(Entries provided)

-- ==== Sys2Proof/Machine/Frame.lean ====
section
/-! DEFINITION. The frame commands `RUN_GM` and `RUN_SL` (45_frame.md): acceptance (R149), the engine's pixel
steps in free order (R151, R152, R153, R154) and its completion step (R158). -/

namespace Sys2Proof.Machine

/-- `N = zext_64(WIDTH) × zext_64(HEIGHT)` (10_state.md R29). -/
def State.frameSize (s : State) : Nat := s.width.toNat * s.height.toNat

/-- What acceptance does (45_frame.md R149, step 4). -/
def acceptFrame (mode : EngMode) (s : State) : State :=
  let t := { s with done := false, pixdone := 0, engine := some ⟨mode, s.frameSize, []⟩ }
  match mode with
  | .gm => t
  | .sl => t.cllClear

/-- Acceptance of a frame command with word `c` (45_frame.md R149): three checks in order, then `BUSY`. -/
def startFrame (cfg : Config) (mode : EngMode) (c : Word) (s : State) : State :=
  if s.width = 0 ∨ s.height = 0 then s.raise .dim c
  else if s.frameSize ≠ s.inCount.toNat then s.raise .size (BitVec.ofNat 32 (min s.frameSize 0xFFFFFFFF))
  else if cfg.maxPixels < s.frameSize then s.raise .cap (BitVec.ofNat 32 s.frameSize)
  else acceptFrame mode s

/-- `RUN_GM` (R155): acceptance; the engine does the rest. -/
def execRunGm (s : State) : Result := .next (startFrame Config.here .gm (encode .runGm) s)

/-- `RUN_SL` (R156): acceptance; the engine does the rest. -/
def execRunSl (s : State) : Result := .next (startFrame Config.here .sl (encode .runSl) s)

/-- Add a pixel to a strictly rising `DONESET`. -/
def insertPixel (i : Nat) : List Nat → List Nat
  | [] => [i]
  | j :: rest => if i < j then i :: j :: rest else if i = j then j :: rest else j :: insertPixel i rest

/-- The buffer writes and the accumulation of one pixel step, for the sample `p` (R153, R154). -/
def writePixel (cfg : Config) (mode : EngMode) (i : Nat) (p : Lanes Word) (s : State) : State :=
  let t := (s.noteSample p).memWrite .sdr (4 * i) 4 (sdrPx p).toNat
  match mode with
  | .gm => t.memWrite .hdr (4 * i) 4 (hdr10Px cfg p).toNat
  | .sl => (t.memWrite .hdr (8 * i) 8 (hdr16Px cfg p).toNat).cllAccumulate (BitVec.ofNat 16 (yPx cfg p))

/-- Pixel step for index `i` of the engine state `e` (R153). The pixel lies inside the buffers in every
state a run reaches; elsewhere no access is defined (assumption 20). -/
def pixelStep (cfg : Config) (i : Nat) (e : Engine) (s : State) : Result :=
  if cfg.maxPixels ≤ i then .fault (.outsideSpace i)
  else
    let t := writePixel cfg e.mode i (s.sample i) s
    .next { t with pixdone := t.pixdone + 1, engine := some { e with doneSet := insertPixel i e.doneSet } }

/-- Completion step (R158). -/
def completionStep (e : Engine) (s : State) : Result :=
  match e.mode with
  | .gm => .next { s with engine := none, done := true }
  | .sl =>
    if s.cllCnt = 0 then .fault .meanOfNothing
    else .next { s.cllPublish with engine := none, done := true }

/-- The pixels whose step is still to be taken: `0 ≤ i < ENG_N`, `i` not in `DONESET` (R151). -/
def Engine.remaining (e : Engine) : List Nat := (List.range e.n).filter (fun i => !e.doneSet.contains i)

/-- One step of the engine (R151): the pixel step of a freely chosen remaining pixel (R152), or completion
when none remains. -/
def engineStep (cfg : Config) (e : Engine) (s : State) : Result :=
  match e.remaining with
  | [] => completionStep e s
  | first :: rest =>
    pixelStep cfg ((first :: rest).getD (Config.pixelPick s.choice % (rest.length + 1)) first) e s.tick

end Sys2Proof.Machine
end

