-- ==== Sys2Proof/Tests/Slice0.lean ====
section
/-! SUPPORT. Tests: the smoke tests of WellFormed, a written-out word for each command, small vectors of
spec/95_test_vectors.md (the vector's name stands in the test's comment), and for each statement with hypotheses a
witness that meets them. -/

-- One test after the other: elaborated all at once, they ask for more threads than the checks' memory limit allows.
set_option Elab.async false

namespace Sys2Proof.Tests

open Machine

/-! ## Well-formedness: an ill-formed term for each check -/

/-- Width 3 is not 1, 2 or 4 (30_encoding.md R82). -/
theorem test_wf_width : (HostLine.rdb .sdr 0 3).wellFormed = false ∧ (HostLine.wrb .sdr 0 8 0).wellFormed = false := by
  decide

/-- An offset that is no multiple of the width (20_memory.md R62). -/
theorem test_wf_align : (HostLine.rdb .hdr 6 4).wellFormed = false ∧ (HostLine.wrb .input 1 2 0).wellFormed = false := by
  decide

/-- A value wider than the access (30_encoding.md R82). -/
theorem test_wf_value : (HostLine.wrb .sdr 0 1 0x100).wellFormed = false := by decide

/-- Legal lines. -/
theorem test_wf_legal : (HostLine.wrb .sdr 3 1 0xFF).wellFormed = true ∧ (HostLine.rdb .hdr 6 2).wellFormed = true ∧
    (HostLine.cmd .runSl).wellFormed = true := by decide

/-! ## Decoding: words written out bit by bit, `RSV` (31:8) then `OP` (7:0) of 30_encoding.md R78 -/

theorem test_decode_control : decode 0b00000000000000000000000000000000#32 = .ok .nop ∧
    decode 0b00000000000000000000000000000001#32 = .ok .clr := ⟨rfl, rfl⟩

theorem test_decode_transfer : decode 0b00000000000000000000000000010000#32 = .ok .gdec ∧
    decode 0b00000000000000000000000000010001#32 = .ok .genc ∧
    decode 0b00000000000000000000000000010010#32 = .ok .pqenc := ⟨rfl, rfl, rfl⟩

theorem test_decode_gamut : decode 0b00000000000000000000000000100000#32 = .ok .nscale ∧
    decode 0b00000000000000000000000000100001#32 = .ok .mat3 ∧
    decode 0b00000000000000000000000000100010#32 = .ok .clamp ∧
    decode 0b00000000000000000000000000100011#32 = .ok .luma := ⟨rfl, rfl, rfl, rfl⟩

theorem test_decode_quantise : decode 0b00000000000000000000000000110000#32 = .ok .q8 ∧
    decode 0b00000000000000000000000000110001#32 = .ok .q10a2 ∧
    decode 0b00000000000000000000000000110010#32 = .ok .q16 := ⟨rfl, rfl, rfl⟩

theorem test_decode_pack : decode 0b00000000000000000000000000111000#32 = .ok .pk8 ∧
    decode 0b00000000000000000000000000111001#32 = .ok .pk10 ∧
    decode 0b00000000000000000000000000111010#32 = .ok .pk16 := ⟨rfl, rfl, rfl⟩

theorem test_decode_memory : decode 0b00000000000000000000000001000000#32 = .ok .ldpx ∧
    decode 0b00000000000000000000000001000001#32 = .ok .sts ∧
    decode 0b00000000000000000000000001000010#32 = .ok .sth10 ∧
    decode 0b00000000000000000000000001000011#32 = .ok .sth16 := ⟨rfl, rfl, rfl, rfl⟩
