-- ==== Sys2Proof/Decode.lean ====
section
/-! DEFINITION. Command words and bus accesses to instructions and back: 20_memory.md R61; 30_encoding.md R80 to R84,
R89, R90, R96. -/

namespace Sys2Proof

/-! ### The command word -/

/-- OP, bits [3:0] of a command word (R81). -/
def opField (w : Word) : BitVec 4 := w.extractLsb' 0 4

/-- F, bit [4] of a command word (R81). -/
def forceField (w : Word) : Bool := w.getLsbD 4

/-- FRESH, bits [11:8] of a command word (R81). -/
def freshField (w : Word) : Nibble := w.extractLsb' 8 4

/-- The reserved bits [7:5] and [31:12] are 0 (R81). -/
def reservedClear (w : Word) : Bool := w.extractLsb' 12 20 == 0 && w.extractLsb' 5 3 == 0

/-- `legal(w)` (R83). -/
def legal (w : Word) : Bool :=
  reservedClear w &&
    ((([0x0, 0x1, 0x2, 0x4, 0x5] : List (BitVec 4)).contains (opField w)
        && !forceField w && freshField w == 0)
      || (([0x3, 0x6] : List (BitVec 4)).contains (opField w)
        && (forceField w || freshField w == 0)))

/-- `sel` of a command word (R122). -/
def selOf (w : Word) : FreshSel := if forceField w then .forced (freshField w) else .random

/-- `decode(w)` (R82, R84): total, every word to exactly one command. -/
def decodeCmd (w : Word) : Cmd :=
  if legal w then
    if opField w = 0x0 then .nop
    else if opField w = 0x1 then .cfgClear
    else if opField w = 0x2 then .cfgCommit
    else if opField w = 0x3 then .generate (selOf w)
    else if opField w = 0x4 then .parse
    else if opField w = 0x5 then .batchStart
    else .batchNext (selOf w)
  else .illegal

/-- Which of the table's three rows of illegal words a word belongs to, by its OP (R82, R126). -/
def illegalRow (w : Word) : Instr :=
  if opField w = 0x7 then .illegalOp7 (w.extractLsb' 4 28)
  else if w.getLsbD 3 then .illegalOp8F (w.extractLsb' 4 28) (w.extractLsb' 0 3)
  else .illegalOther w

/-- The row of the table (format CMD) that a command word belongs to. -/
def cmdRow (w : Word) : Instr :=
  match decodeCmd w with
  | .nop => .nop
  | .cfgClear => .cfgClear
  | .cfgCommit => .cfgCommit
  | .generate .random => .gen
  | .generate (.forced f) => .genF f
  | .parse => .parse
  | .batchStart => .batchStart
  | .batchNext .random => .batchNext
  | .batchNext (.forced f) => .batchNextF f
  | .illegal => illegalRow w

/-! ### Bus accesses -/

/-- `admitted(off, n)` (R61). -/
def admitted (off n : Nat) : Bool := n == 4 && off % 4 == 0 && decide (off ≤ 0x3FC)

/-- Admission of an access (R61). -/
def BusAccess.isAdmitted : BusAccess → Bool
  | .read off n => admitted off n
  | .write off n _ => admitted off n

/-- The offset of KEY[r][c] (R89). -/
def keyOffset (r : Fin 16) (c : Fin 8) : Nat := 0x100 + 32 * r.val + 4 * c.val

/-- The offset of ALPHA[j] (R90). -/
def alphaOffset (j : Fin 32) : Nat := 0x300 + 4 * j.val

/-- The KEY window (R89). -/
abbrev inKeyWindow (off : Nat) : Prop := 0x100 ≤ off ∧ off ≤ 0x2FC

/-- The ALPHA window (R90). -/
abbrev inAlphaWindow (off : Nat) : Prop := 0x300 ≤ off ∧ off ≤ 0x37C

/-- `r = (off - 0x100) div 32` (R89). -/
def keyRowOf (off : Nat) (h : inKeyWindow off) : Fin 16 := ⟨(off - 0x100) / 32, by omega⟩

/-- `c = ((off - 0x100) mod 32) div 4` (R89). -/
def keyColOf (off : Nat) : Fin 8 := ⟨(off - 0x100) % 32 / 4, by omega⟩

/-- `j = (off - 0x300) div 4` (R90). -/
def alphaIndexOf (off : Nat) (h : inAlphaWindow off) : Fin 32 := ⟨(off - 0x300) / 4, by omega⟩

/-- The write action of the register at an admitted offset (R62, R80). A write to a read-only register or to an
unmapped offset is rejected as `ignoredWrite` (R73, R74; log 6). -/
def decodeWrite (off : Nat) (v : Word) : Except Unlisted Instr :=
  if off = 0x000 then .ok (.wrCmd v)
  else if off = 0x004 then .ok (.wrStatus v)
  else if off = 0x008 then .ok (.wrIdIn v)
  else if off = 0x00C then .ok (.wrCountIn v)
  else if off = 0x010 then .ok (.wrCodeInLen v)
  else if off = 0x014 then .ok (.wrCodeIn0 v)
  else if off = 0x018 then .ok (.wrCodeIn1 v)
  else if off = 0x01C then .ok (.wrCodeIn2 v)
  else if h : inKeyWindow off then .ok (.wrKey (keyRowOf off h) (keyColOf off) v)
  else if h : inAlphaWindow off then .ok (.wrAlpha (alphaIndexOf off h) v)
  else .error (.ignoredWrite off v)

/-- The instruction of a bus access (R61, R62). -/
def decodeAccess : BusAccess → Except Unlisted Instr
  | .read off n => if admitted off n then .ok (.rd off) else .ok (.busError (.read off n))
  | .write off n v => if admitted off n then decodeWrite off v else .ok (.busError (.write off n v))

/-- The decoder: total on every command word and every access (R84, R61). -/
def decode : Encoded → Except Unlisted Instr
  | .cmd w => .ok (cmdRow w)
  | .access a => decodeAccess a

/-! ### The encoder -/

/-- The encoding of an instruction: R82, R96 for the command words; R80, R89, R90, R96 for the accesses. -/
def encode : Instr → Encoded
  | .nop => .cmd 0x00000000
  | .cfgClear => .cmd 0x00000001
  | .cfgCommit => .cmd 0x00000002
  | .gen => .cmd 0x00000003
  | .genF f => .cmd (0x00000013 + 0x100 * f.setWidth 32)
  | .parse => .cmd 0x00000004
  | .batchStart => .cmd 0x00000005
  | .batchNext => .cmd 0x00000006
  | .batchNextF f => .cmd (0x00000016 + 0x100 * f.setWidth 32)
  | .illegalOp7 rest => .cmd (rest ++ 0x7#4)
  | .illegalOp8F rest opLow => .cmd (rest ++ (1#1 ++ opLow))
  | .illegalOther w => .cmd w
  | .wrKey r c v => .access (.write (keyOffset r c) 4 v)
  | .wrAlpha j v => .access (.write (alphaOffset j) 4 v)
  | .wrIdIn v => .access (.write 0x008 4 v)
  | .wrCountIn v => .access (.write 0x00C 4 v)
  | .wrCodeInLen v => .access (.write 0x010 4 v)
  | .wrCodeIn0 v => .access (.write 0x014 4 v)
  | .wrCodeIn1 v => .access (.write 0x018 4 v)
  | .wrCodeIn2 v => .access (.write 0x01C 4 v)
  | .wrStatus v => .access (.write 0x004 4 v)
  | .wrCmd w => .access (.write 0x000 4 w)
  | .rd off => .access (.read off 4)
  | .busError a => .access a

/-- The bus access by which the host issues an encoded instruction: a command word travels in a write to CMD (R81,
R96). -/
def Encoded.toAccess : Encoded → BusAccess
  | .cmd w => .write 0x000 4 w
  | .access a => a

/-! ### The host's probe words (log 7) -/

/-- A row's bits as spec/opcode_table.json numbers them: 32 bits are a command word (the table's format CMD); any other
number of bits is a bus write, offset in bits [9:0] (the rows' mask 0x3FF), written value in bits [47:16]. -/
def codeOfTableWord (nbits w : Nat) : Encoded :=
  if nbits = 32 then .cmd (BitVec.ofNat 32 w)
  else .access (.write (w % 1024) 4 (BitVec.ofNat 32 (w / 65536)))

/-- The instruction the decoder reads from an instruction whose bits are `w`; none where it refuses. -/
def decodeTableWord (nbits w : Nat) : Option Instr :=
  match decode (codeOfTableWord nbits w) with
  | .ok i => some i
  | .error _ => none

end Sys2Proof
end

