/-- R206 on the bus: GEN.F, then the three code words read back and written to CODE_IN with length 10, then PARSE, returns
the identifier and the freshness when the sum fits, and SIGNATURE_MISMATCH with ID_OUT 0 when it does not. -/
def Obligations.GenerateThenParseOnTheBus : Prop :=
  ∀ (s t : State) (f : Nibble), Inv s → s.block.cfgState = .ready → exec (.genF f) s = .next t →
    ∃ u, execAll [.wrCodeIn0 (reads t 0x028), .wrCodeIn1 (reads t 0x02C), .wrCodeIn2 (reads t 0x030),
        .wrCodeInLen 10, .parse] t = some u ∧
      (sigSum s.block.key f s.block.idIn ≤ 16383 →
        reads u 0x020 = s.block.idIn ∧ reads u 0x024 = f.setWidth 32 ∧ u.block.outValid = true) ∧
      (16383 < sigSum s.block.key f s.block.idIn →
        reads u 0x020 = 0 ∧ u.block.err = 5 ∧ u.block.outValid = false)

/-- R207: a change of symbol 0 or 1 (signature bits only) of a code that parses is always detected. -/
def Obligations.SignatureSymbolChangesAreDetected : Prop :=
  ∀ (key : KeyTable) (alpha : Alphabet) (str : Symbols) (id : Word) (f : Nibble) (k : Fin 10) (x : SymIndex),
    AlphaInjective alpha → parseCode key alpha 10 str = .ok (id, f) → k.val ≤ 1 →
    alpha[positionOf x] ≠ str[k] →
    parseCode key alpha 10 (str.set k.val alpha[positionOf x]) = .error (.signatureMismatch, 0)

/-- R207: a change of FRESH[3] alone, the lowest bit of symbol 2, is undetected and returns the same identifier whenever KEY
rows f and f XOR 8 are equal. -/
def Obligations.EqualRowsHideFreshnessChange : Prop :=
  ∀ (key : KeyTable) (alpha : Alphabet) (str : Symbols) (id : Word) (f : Nibble) (x : SymIndex),
    AlphaInjective alpha → parseCode key alpha 10 str = .ok (id, f) →
    str[2] = alpha[positionOf x] → key[rowOf f] = key[rowOf (f ^^^ 8)] →
    parseCode key alpha 10 (str.set 2 alpha[positionOf (x ^^^ 1)]) = .ok (id, f ^^^ 8)

/-- R208, R254: FRESH_RANGE is unreachable. -/
def Obligations.FreshRangeIsNeverReported : Prop :=
  (∀ (key : KeyTable) (alpha : Alphabet) (len : Word) (str : Symbols) (c : Byte),
    parseCode key alpha len str ≠ .error (.freshRange, c)) ∧
  ∀ (i : Instr) (s t : State), exec i s = .next t → t.block.err = 4 → s.block.err = 4

/-! ### Whole-machine rules -/

/-- R38: ERR_STICKY is cleared only by a write of 1 to STATUS bit 3 or by reset. -/
def Obligations.StickyClearedOnlyByWriteOrReset : Prop :=
  ∀ s t : State, step s = .next t → s.block.errSticky = true → t.block.errSticky = false →
    s.port.head? = some .reset ∨
      ∃ v : Word, s.port.head? = some (.access (.write 0x004 4 v)) ∧ v.getLsbD 3 = true

/-- R266: a draw is taken at most once per step, and only by GENERATE with F = 0 while READY or by BATCH_NEXT with F = 0
while READY with codes left. The counter of draws is the model's own (log 2). -/
def Obligations.DrawsAreTakenOnlyByUnforcedCommands : Prop :=
  ∀ s t : State, step s = .next t →
    (t.draws = s.draws ∨ t.draws = s.draws + 1) ∧
    (t.draws = s.draws + 1 ↔
      s.block.cfgState = .ready ∧
        (s.port.head? = some (.access (.write 0x000 4 0x00000003)) ∨
          (s.port.head? = some (.access (.write 0x000 4 0x00000006)) ∧ s.block.batchRemaining ≠ 0)))

/-- The invariant holds right after reset (R280; the policy is R10's default, the rest of the state around the block is the
model's choice: logs 1 to 4). -/
def Obligations.InvariantHoldsAtReset : Prop := Inv State.reset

(End Entries provided)

Give again exactly, and only, the lines above starting at the one with "decode 0b00000000000000000000000000100001#32 = .ok" and ending at the one with "theorem test_decode_memory : decode".

**Result:**
    decode 0b00000000000000000000000000100001#32 = .ok .mat3 ∧
    decode 0b00000000000000000000000000100010#32 = .ok .clamp ∧
    decode 0b00000000000000000000000000100011#32 = .ok .luma := ⟨rfl, rfl, rfl, rfl⟩

theorem test_decode_quantise : decode 0b00000000000000000000000000110000#32 = .ok .q8 ∧
    decode 0b00000000000000000000000000110001#32 = .ok .q10a2 ∧
    decode 0b00000000000000000000000000110010#32 = .ok .q16 := ⟨rfl, rfl, rfl⟩

theorem test_decode_pack : decode 0b00000000000000000000000000111000#32 = .ok .pk8 ∧
    decode 0b00000000000000000000000000111001#32 = .ok .pk10 ∧
    decode 0b00000000000000000000000000111010#32 = .ok .pk16 := ⟨rfl, rfl, rfl⟩

theorem test_decode_memory : decode 0b00000000000000000000000001000000#32 = .ok .ldpx ∧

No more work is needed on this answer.